While Foxes love leftovers, in the wild, they regularly feed on scraps left behind by larger predators like bears and wolves. This predisposition towards scrap food shifts to humans when foxes live closer to human civilization. Their diet begins comprising foods that humans leave behind, based on the existing observations. Considering this tendency of foxes to source their scrap food from humans whenever the latter were nearby, Baumann and colleagues hypothesized that this commensal relationship might go back to pre-historic time as well.
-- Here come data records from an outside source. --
-- ==== Sys2Proof/Machine/Threads.lean ====
section
/-!
DEFINITION. Continuations, launches, registers and what a core holds (R27, R117, R193, R299, R316).
-/

namespace Sys2Proof.Machine

open Sys2Proof

/-- A word from a natural number. -/
def w64 (n : Nat) : Word := BitVec.ofNat 64 n

/-! ## Cores and continuations -/

/-- A management core (R1, R29). -/
def State.mgmt (s : State) : Bool := decide (64 ≤ s.core)

/-- The die of a core; 8 for the I/O die. -/
def coreDie (c : Nat) : Nat := if c < 64 then c / 8 else 8

/-- The ring, 0 to 31, of a control core: two cores per ring (R1, R320). -/
def coreRing (c : Nat) : Nat := c / 2

/-- The ring, 0 to 31, of a physical stripe (R192). -/
def stripeRing (x : Nat) : Nat := x / 16

/-- The die of a physical stripe (R192). -/
def stripeDie (x : Nat) : Nat := x / 64

/-- A continuation by number. -/
def State.thread? (s : State) (tid : Nat) : Option Thread :=
  if s.th.id = tid then (if s.th.status = .exited then none else some s.th) else Table.find tid s.threads

/-- Replaces a continuation. -/
def State.putThread (s : State) (t : Thread) : State :=
  if s.th.id = t.id then { s with th := t } else { s with threads := Table.set t.id t s.threads }

/-- Every continuation that has not exited. -/
def State.allThreads (s : State) : List Thread :=
  (if s.th.status = .exited then [] else [s.th]) ++ s.threads.map (·.2)

/-- The continuations of a launch. -/
def State.threadsOf (s : State) (l : Nat) : List Thread := s.allThreads.filter (fun t => t.launch == some l)

/-- Makes a continuation the executing one; one that has exited is dropped. -/
def State.focus (s : State) (tid : Nat) : State :=
  if s.th.id = tid then s else
  match Table.find tid s.threads with
  | none => s
  | some t =>
    let rest := Table.erase tid s.threads
    { s with th := t, threads := if s.th.status = .exited then rest else Table.set s.th.id s.th rest }

/-- Changes a launch. -/
def State.setLaunch (s : State) (l : Nat) (v : Launch) : State := { s with launches := Table.set l v s.launches }

/-- Changes a launch by a function, where it exists. -/
def State.mapLaunch (s : State) (l : Nat) (f : Launch → Launch) : State :=
  match Table.find l s.launches with
  | some v => s.setLaunch l (f v)
  | none => s

/-- A launch's state on a die, blank where nothing was written. -/
def LaunchDie.blank : LaunchDie := ⟨[], [], 0, [], [], [], 0, [], [], 0⟩

/-- What a launch holds on a die. -/
def Launch.die (v : Launch) (d : Nat) : LaunchDie := Table.getD v.dies d LaunchDie.blank

/-- Changes what a launch holds on a die. -/
def Launch.setDie (v : Launch) (d : Nat) (x : LaunchDie) : Launch := { v with dies := Table.set d x v.dies }

/-- Changes what a launch holds on a die, by a function. -/
def State.mapDie (s : State) (l d : Nat) (f : LaunchDie → LaunchDie) : State :=
  s.mapLaunch l (fun v => v.setDie d (f (v.die d)))

/-- The launch of the executing continuation. -/
def State.launch? (s : State) : Option Launch :=
  match s.th.launch with
  | some l => Table.find l s.launches
  | none => none

/-- The partition that the executing core translates under: its launch's, or that of management code (R267, R383). -/
def State.partNow (s : State) : Nat :=
  match s.launch? with
  | some v => v.part
  | none => mgmtPart

/-- Where what core c holds for a launch stands in `ctxs`. -/
def ctxKey (launch : Option Nat) (c : Nat) : Nat :=
  match launch with
  | some l => 128 * (l + 1) + c
  | none => c

/-- What a core holds for a launch. -/
def State.ctxAt (s : State) (launch : Option Nat) (c : Nat) : CoreCtx := Table.getD s.ctxs (ctxKey launch c) CoreCtx.blank

/-- Changes what a core holds for a launch. -/
def State.setCtx (s : State) (launch : Option Nat) (c : Nat) (v : CoreCtx) : State :=
  { s with ctxs := Table.set (ctxKey launch c) v s.ctxs }

/-- What the executing core holds for the launch it executes. -/
def State.ctx (s : State) : CoreCtx := s.ctxAt s.th.launch s.core

/-- Changes it. -/
def State.putCtx (s : State) (v : CoreCtx) : State := s.setCtx s.th.launch s.core v

/-- A core's own state. -/
def State.coreAt (s : State) (c : Nat) : Core := Table.getD s.cores c Core.blank

/-- Changes the continuation a core runs. -/
def State.setRunning (s : State) (c : Nat) (r : Option Nat) : State :=
  { s with cores := Table.set c { s.coreAt c with running := r } s.cores }

/-! ## Registers (R27, R117) -/

/-- g[n]: reading g[0] gives 0. -/
def State.g (s : State) (r : Reg) : Word := if r = 0 then 0 else s.th.regs[r]

/-- g[n] ← v: writing g[0] is discarded. -/
def State.setG (s : State) (r : Reg) (v : Word) : State :=
  if r = 0 then s else { s with th := { s.th with regs := s.th.regs.set r.val v } }

/-- PC ← v. -/
def State.setPc (s : State) (v : Word) : State := { s with th := { s.th with pc := v } }

/-- PC ← PC + n. -/
def State.advance (s : State) (n : Nat) : State := s.setPc (s.th.pc + BitVec.ofNat 64 n)

/-- Completes a 4-byte instruction that writes one register. -/
def State.write4 (s : State) (r : Reg) (v : Word) : State := (s.setG r v).advance 4

/-! ## Unit identifiers (R299) -/

/-- The unit identifier of a continuation. -/
def threadUnit (t : Thread) : Nat := t.die * 2 ^ 45 + 28 * 2 ^ 40 + t.serial

/-- The unit identifier of an element (0 to 15) or operator slot (16 to 27) of a physical stripe. -/
def fabricUnit (x agent : Nat) : Nat :=
  stripeDie x * 2 ^ 45 + agent * 2 ^ 40 + x / 16 % 4 * 2 ^ 38 + x % 16 * 2 ^ 34

/-! ## Service areas (R316, R324) -/

/-- The physical address of an offset of a launch's service area on a die, fixed at placement. -/
def svcPa (ld : LaunchDie) (off : Nat) : Nat := nth ld.svc (off / 4096) 0 + off % 4096

/-- Writes device data at a physical address; a part of a unit in error is not written (R277). -/
def devWrite (pa : Nat) (data : List Byte) (s : State) : State :=
  match pokeOk 0 0 pa data s with
  | some s' => s'
  | none => s

/-- Writes the next trap record of a launch on a die and increments TRCOUNT (R324). -/
def writeTrapRecord (l d : Nat) (ws : List Word) (s : State) : State :=
  match Table.find l s.launches with
  | none => s
  | some v =>
    let ld := v.die d
    let s1 := devWrite (svcPa ld (0x0C00 + 64 * (ld.trcount % 64))) (wordBytes ws) s
    let s2 := devWrite (svcPa ld 0x0A00) (leBytes 8 (ld.trcount + 1)) s1
    s2.mapDie l d (fun x => { x with trcount := ld.trcount + 1 })

end Sys2Proof.Machine
end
Moreover, with further studies, the human-fox relationships and fox’s diets might be a useful indicator of human activity and human impact on ecosystems over time.
Comparing ratios of Carbon and Nitrogen isotopes between the remains of various herbivores, large carnivores, and red and Arctic foxes from several archaeological sites in southwest Germany dating to the Middle and Upper Palaeolithic Ages, foxes diets have been found to be similar to large carnivores with whom their shared their habitat. This is at sites older than 42,000 years, when Neanderthals sparsely occupied the region. But at the younger sites, as Homo Sapien populations grew and became common, foxes’ diet transitioned to reindeer meat, a much larger animal to hunt for a small fox, but was an important game for pre-historic humans of the time.
Based on the findings, the researchers concluded that during the Upper Palaeolithic, these foxes shifted from feeding on scraps left behind by local large predators to the remains left behind by humans. This indicates that foxes’ reliance on human food is a good 42,000 years old. The authors say in the research: “Dietary reconstructions of ice-age foxes have shown that early modern humans had an influence on the local ecosystem as early as 40,000 years ago. The more humans populated a particular region, the more the foxes adapted to them.”